[Task data Boundary: Start]

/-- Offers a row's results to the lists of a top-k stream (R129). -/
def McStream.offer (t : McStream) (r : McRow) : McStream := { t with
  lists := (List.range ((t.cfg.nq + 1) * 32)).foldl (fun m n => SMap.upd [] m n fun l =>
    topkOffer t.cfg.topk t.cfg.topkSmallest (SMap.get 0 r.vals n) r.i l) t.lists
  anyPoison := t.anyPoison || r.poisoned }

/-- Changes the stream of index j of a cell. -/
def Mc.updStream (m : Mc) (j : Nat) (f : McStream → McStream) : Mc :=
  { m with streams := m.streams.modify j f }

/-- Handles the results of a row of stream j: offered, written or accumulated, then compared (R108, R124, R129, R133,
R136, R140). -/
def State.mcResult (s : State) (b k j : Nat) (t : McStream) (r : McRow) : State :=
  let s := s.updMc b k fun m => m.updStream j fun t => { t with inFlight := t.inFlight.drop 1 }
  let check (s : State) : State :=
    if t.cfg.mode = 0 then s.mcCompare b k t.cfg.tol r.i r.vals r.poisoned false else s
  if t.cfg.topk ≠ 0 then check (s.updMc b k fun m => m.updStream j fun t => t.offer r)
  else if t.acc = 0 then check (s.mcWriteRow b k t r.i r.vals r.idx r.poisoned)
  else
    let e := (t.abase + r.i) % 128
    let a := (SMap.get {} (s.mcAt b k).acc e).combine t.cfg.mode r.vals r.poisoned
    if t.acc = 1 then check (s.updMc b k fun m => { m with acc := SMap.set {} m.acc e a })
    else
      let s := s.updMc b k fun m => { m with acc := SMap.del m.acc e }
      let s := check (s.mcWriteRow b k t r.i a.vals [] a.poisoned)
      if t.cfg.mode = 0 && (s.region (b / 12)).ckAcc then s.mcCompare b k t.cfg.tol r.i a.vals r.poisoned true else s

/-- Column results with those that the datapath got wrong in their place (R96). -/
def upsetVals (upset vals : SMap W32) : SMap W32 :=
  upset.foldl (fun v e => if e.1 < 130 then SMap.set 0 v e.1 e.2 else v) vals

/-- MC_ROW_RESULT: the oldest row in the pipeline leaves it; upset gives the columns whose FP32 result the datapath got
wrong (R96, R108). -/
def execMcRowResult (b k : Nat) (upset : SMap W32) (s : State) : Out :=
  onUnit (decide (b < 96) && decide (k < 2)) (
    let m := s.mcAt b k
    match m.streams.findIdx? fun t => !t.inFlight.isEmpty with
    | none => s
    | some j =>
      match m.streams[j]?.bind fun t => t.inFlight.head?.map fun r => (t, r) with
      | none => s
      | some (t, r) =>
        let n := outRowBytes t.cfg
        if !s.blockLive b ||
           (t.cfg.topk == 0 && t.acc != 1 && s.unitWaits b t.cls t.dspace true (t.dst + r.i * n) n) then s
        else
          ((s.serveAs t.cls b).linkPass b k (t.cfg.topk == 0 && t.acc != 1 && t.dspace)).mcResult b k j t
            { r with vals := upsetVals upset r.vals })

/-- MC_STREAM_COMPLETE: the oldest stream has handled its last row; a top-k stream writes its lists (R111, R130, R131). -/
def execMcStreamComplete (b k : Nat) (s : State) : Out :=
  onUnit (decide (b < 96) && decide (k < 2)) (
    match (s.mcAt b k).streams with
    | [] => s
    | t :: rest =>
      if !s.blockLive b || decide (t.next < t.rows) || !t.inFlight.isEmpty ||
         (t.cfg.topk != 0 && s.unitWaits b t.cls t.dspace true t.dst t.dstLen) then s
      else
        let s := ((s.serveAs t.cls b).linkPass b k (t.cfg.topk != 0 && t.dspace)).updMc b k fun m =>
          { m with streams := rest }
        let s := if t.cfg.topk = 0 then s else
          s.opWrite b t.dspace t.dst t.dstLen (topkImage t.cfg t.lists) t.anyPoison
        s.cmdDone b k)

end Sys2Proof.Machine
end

[Task data Boundary: End]
[Task data Boundary: Start]

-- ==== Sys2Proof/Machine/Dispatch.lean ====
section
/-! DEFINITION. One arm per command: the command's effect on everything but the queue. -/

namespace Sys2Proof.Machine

[Task data Boundary: End]
[Task data Boundary: Start]

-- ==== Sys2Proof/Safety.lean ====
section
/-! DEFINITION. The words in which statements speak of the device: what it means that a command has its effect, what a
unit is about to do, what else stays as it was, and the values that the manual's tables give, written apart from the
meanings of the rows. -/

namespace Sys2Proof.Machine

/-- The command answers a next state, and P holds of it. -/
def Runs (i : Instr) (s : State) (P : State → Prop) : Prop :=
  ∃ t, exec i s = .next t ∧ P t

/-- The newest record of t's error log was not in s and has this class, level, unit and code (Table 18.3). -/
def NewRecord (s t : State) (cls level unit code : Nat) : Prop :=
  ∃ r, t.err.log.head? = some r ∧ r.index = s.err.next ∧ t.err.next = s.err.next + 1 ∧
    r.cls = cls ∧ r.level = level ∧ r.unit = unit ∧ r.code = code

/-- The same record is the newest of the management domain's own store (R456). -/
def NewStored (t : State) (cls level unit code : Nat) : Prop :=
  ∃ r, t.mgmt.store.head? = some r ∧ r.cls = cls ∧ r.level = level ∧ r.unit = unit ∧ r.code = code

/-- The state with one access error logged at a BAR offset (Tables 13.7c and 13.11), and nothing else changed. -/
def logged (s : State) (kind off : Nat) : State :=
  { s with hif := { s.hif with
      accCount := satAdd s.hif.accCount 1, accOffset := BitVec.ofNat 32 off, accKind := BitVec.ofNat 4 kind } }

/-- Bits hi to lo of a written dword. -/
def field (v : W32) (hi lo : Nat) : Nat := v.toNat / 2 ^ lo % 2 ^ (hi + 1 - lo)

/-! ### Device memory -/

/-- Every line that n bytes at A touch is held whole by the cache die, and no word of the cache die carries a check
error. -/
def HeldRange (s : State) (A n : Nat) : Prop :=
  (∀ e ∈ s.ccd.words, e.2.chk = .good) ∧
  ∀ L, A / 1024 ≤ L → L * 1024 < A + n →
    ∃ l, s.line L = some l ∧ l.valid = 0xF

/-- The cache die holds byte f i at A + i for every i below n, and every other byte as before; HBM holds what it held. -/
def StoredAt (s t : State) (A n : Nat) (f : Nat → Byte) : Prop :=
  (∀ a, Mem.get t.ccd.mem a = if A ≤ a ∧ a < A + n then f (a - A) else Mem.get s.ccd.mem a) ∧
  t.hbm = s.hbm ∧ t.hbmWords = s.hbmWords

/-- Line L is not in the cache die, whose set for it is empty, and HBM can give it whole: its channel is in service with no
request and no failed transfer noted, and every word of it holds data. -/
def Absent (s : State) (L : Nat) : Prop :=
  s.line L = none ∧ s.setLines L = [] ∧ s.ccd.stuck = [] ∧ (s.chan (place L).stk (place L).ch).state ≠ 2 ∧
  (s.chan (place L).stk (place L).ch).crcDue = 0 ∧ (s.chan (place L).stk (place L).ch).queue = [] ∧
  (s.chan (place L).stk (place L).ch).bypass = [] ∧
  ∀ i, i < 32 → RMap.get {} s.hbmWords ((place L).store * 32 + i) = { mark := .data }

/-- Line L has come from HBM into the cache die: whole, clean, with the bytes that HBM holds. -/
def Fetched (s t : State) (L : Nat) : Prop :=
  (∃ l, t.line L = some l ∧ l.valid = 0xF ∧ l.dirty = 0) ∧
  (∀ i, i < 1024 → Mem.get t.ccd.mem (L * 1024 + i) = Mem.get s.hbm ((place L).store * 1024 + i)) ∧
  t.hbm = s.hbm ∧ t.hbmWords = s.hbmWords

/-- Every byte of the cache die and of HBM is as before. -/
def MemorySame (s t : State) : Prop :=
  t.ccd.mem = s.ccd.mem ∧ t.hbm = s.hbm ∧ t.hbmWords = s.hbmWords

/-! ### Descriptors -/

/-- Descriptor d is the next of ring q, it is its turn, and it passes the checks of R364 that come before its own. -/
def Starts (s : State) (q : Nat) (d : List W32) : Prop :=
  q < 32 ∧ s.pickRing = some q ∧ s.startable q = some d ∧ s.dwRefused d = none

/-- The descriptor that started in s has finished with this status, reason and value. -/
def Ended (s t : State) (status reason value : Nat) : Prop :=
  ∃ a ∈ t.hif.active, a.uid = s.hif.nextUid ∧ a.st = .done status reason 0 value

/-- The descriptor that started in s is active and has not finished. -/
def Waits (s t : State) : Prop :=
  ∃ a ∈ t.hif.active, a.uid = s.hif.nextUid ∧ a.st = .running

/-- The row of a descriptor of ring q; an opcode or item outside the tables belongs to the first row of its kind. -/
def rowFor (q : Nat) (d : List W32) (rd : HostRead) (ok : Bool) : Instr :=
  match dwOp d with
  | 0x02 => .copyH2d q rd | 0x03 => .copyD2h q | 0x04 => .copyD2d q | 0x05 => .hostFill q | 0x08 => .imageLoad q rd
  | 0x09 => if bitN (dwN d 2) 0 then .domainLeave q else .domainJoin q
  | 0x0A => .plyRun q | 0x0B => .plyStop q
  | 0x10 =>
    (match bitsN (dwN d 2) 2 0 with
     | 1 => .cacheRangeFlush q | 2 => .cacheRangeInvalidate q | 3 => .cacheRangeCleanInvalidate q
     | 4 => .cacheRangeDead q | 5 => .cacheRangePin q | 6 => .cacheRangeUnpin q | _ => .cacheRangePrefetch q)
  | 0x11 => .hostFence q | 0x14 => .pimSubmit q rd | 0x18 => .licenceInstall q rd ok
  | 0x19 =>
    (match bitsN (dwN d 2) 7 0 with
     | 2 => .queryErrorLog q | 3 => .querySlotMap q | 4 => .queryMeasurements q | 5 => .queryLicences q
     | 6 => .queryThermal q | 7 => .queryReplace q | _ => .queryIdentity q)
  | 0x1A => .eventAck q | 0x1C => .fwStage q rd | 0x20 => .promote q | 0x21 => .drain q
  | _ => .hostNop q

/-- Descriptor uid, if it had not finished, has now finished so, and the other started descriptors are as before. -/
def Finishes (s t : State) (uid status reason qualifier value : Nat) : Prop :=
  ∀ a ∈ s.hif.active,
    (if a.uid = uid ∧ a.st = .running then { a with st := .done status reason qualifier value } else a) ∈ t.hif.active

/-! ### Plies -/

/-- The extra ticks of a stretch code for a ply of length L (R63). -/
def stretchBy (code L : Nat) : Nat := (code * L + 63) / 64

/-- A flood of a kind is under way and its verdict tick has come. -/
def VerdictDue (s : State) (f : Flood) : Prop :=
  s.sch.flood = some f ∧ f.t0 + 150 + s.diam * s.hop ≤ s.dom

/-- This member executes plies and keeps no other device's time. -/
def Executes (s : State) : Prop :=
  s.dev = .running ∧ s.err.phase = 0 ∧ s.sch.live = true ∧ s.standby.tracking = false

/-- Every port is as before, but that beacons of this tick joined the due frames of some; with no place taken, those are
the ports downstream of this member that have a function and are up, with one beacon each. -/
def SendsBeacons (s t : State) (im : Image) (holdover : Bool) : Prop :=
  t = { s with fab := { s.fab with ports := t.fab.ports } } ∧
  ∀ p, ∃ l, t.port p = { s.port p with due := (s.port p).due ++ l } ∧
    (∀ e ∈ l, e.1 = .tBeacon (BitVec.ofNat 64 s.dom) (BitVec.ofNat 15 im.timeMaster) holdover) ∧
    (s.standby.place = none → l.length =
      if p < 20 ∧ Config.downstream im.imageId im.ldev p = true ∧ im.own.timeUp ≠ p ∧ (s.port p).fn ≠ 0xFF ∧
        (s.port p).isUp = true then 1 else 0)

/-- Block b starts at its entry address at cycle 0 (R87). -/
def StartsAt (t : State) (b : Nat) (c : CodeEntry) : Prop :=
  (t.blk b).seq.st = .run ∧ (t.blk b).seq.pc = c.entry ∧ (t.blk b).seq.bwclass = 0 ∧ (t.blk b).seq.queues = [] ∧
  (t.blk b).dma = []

[Task data Boundary: End]

### Exercise directions
Take exactly the lines from the one containing "reason 0 value" through the one containing "match dwOp d with" in the data above, and output them with nothing added.

### Exercise answer
  ∃ a ∈ t.hif.active, a.uid = s.hif.nextUid ∧ a.st = .done status reason 0 value

/-- The descriptor that started in s is active and has not finished. -/
def Waits (s t : State) : Prop :=
  ∃ a ∈ t.hif.active, a.uid = s.hif.nextUid ∧ a.st = .running

/-- The row of a descriptor of ring q; an opcode or item outside the tables belongs to the first row of its kind. -/
def rowFor (q : Nat) (d : List W32) (rd : HostRead) (ok : Bool) : Instr :=
  match dwOp d with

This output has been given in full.